--- EXERCISE MATERIALS ---
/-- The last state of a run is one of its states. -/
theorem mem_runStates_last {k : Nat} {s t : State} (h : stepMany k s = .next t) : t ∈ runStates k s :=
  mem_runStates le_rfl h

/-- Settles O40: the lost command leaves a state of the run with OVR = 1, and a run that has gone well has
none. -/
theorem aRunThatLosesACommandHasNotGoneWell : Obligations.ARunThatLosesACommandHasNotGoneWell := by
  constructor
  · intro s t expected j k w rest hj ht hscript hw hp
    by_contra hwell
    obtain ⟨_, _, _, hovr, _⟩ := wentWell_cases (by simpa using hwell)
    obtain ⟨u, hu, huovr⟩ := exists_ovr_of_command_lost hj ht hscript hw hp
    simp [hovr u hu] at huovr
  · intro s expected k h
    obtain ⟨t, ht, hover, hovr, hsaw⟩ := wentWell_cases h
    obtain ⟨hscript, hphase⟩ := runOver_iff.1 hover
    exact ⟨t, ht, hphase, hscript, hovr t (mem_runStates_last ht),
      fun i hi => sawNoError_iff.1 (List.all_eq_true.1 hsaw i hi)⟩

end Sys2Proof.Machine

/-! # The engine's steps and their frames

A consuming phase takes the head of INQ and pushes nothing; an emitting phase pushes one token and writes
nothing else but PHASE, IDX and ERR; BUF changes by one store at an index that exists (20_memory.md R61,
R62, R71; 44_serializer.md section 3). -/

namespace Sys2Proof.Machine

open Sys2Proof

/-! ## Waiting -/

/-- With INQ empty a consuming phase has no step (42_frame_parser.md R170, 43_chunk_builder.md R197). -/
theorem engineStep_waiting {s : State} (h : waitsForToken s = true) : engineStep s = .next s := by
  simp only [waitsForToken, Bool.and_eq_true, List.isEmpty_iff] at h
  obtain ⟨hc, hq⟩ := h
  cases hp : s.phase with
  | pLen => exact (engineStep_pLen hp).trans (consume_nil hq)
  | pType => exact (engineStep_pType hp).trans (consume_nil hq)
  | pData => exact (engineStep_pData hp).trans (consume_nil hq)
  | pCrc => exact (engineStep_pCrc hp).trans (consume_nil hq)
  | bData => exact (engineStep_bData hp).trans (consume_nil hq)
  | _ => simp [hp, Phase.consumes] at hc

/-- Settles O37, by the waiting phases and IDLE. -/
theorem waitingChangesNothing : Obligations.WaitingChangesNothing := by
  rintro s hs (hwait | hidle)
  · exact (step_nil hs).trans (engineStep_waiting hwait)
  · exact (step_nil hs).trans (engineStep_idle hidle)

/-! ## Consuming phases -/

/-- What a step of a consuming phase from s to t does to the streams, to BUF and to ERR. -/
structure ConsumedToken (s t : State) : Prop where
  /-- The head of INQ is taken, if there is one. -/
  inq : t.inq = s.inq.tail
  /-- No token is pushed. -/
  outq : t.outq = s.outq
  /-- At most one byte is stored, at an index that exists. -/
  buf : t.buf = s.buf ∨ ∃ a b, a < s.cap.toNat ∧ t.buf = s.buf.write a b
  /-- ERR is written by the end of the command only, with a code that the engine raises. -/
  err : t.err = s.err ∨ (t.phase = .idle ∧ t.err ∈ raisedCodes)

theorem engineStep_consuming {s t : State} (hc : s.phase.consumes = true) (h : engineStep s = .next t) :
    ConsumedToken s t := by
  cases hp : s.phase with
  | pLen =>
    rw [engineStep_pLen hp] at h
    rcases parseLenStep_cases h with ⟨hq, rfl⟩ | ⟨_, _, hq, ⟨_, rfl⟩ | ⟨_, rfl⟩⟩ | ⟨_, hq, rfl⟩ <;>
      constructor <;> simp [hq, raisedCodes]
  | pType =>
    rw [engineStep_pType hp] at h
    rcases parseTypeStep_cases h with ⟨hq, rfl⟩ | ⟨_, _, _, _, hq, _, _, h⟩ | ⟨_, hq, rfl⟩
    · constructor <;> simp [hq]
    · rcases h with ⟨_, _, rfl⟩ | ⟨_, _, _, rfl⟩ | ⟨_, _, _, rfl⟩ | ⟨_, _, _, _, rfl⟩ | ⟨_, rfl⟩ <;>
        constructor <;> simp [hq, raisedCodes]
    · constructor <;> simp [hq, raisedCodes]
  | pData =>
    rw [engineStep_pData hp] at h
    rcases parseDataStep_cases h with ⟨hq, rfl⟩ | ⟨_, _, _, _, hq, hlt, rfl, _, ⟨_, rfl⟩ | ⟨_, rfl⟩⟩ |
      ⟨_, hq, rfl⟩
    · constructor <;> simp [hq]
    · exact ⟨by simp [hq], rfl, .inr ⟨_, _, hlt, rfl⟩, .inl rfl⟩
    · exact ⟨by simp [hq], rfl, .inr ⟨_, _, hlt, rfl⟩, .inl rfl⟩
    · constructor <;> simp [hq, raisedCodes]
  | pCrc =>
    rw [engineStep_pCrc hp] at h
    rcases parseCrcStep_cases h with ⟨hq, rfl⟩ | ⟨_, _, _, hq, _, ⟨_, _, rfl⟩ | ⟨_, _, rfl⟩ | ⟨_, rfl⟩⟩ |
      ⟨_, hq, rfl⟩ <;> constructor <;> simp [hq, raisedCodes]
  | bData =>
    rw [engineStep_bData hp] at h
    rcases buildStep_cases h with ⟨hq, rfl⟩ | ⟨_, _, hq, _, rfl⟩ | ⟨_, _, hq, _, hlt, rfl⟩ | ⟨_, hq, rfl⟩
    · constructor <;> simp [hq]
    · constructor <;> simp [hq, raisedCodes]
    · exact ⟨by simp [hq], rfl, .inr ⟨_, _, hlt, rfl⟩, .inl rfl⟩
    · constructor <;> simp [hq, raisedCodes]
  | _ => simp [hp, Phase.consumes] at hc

* * *

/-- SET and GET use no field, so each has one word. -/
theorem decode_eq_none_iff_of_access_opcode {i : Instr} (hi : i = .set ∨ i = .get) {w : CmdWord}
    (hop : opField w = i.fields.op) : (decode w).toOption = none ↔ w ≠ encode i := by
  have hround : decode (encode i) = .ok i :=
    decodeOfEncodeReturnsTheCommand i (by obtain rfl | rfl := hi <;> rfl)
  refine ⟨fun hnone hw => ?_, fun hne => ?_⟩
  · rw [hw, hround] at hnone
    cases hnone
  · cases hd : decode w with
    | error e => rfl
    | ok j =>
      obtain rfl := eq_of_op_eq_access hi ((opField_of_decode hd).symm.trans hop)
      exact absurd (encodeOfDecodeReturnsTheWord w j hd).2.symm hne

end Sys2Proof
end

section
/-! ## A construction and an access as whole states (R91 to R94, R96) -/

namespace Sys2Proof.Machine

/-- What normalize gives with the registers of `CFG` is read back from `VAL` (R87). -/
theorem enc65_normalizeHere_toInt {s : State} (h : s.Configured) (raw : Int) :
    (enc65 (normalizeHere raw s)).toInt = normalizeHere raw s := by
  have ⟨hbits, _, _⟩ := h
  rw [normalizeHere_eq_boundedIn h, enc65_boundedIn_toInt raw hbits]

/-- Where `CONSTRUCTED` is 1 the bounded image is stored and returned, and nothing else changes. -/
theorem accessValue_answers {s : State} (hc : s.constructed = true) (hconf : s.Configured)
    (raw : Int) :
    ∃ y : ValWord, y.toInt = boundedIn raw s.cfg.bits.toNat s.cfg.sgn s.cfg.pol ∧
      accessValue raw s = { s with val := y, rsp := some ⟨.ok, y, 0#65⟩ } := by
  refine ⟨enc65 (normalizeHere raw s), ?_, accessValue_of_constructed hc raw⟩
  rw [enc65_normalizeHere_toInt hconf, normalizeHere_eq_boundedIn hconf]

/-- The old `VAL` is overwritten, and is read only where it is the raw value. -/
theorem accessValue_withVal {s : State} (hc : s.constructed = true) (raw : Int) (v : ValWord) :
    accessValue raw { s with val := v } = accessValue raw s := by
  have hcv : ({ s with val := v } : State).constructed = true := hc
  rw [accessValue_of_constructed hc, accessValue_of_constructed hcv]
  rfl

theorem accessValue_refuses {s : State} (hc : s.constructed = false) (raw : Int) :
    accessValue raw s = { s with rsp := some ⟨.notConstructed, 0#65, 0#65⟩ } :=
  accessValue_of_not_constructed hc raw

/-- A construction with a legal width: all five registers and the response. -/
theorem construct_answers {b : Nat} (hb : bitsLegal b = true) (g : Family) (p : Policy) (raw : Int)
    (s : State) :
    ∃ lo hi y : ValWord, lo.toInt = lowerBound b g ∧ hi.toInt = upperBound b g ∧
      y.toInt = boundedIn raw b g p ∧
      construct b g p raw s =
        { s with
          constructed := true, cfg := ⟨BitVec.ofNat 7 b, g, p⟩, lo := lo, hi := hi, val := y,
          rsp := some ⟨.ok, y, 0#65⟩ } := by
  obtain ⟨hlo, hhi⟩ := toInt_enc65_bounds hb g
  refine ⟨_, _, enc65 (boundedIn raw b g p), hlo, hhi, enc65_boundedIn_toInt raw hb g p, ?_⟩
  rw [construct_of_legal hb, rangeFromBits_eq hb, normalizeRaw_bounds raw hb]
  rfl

--- ASSIGNMENT ---
Please work out how many lines of the records contain "Obligations" and give only that number.

--- EXPECTED ANSWER ---
2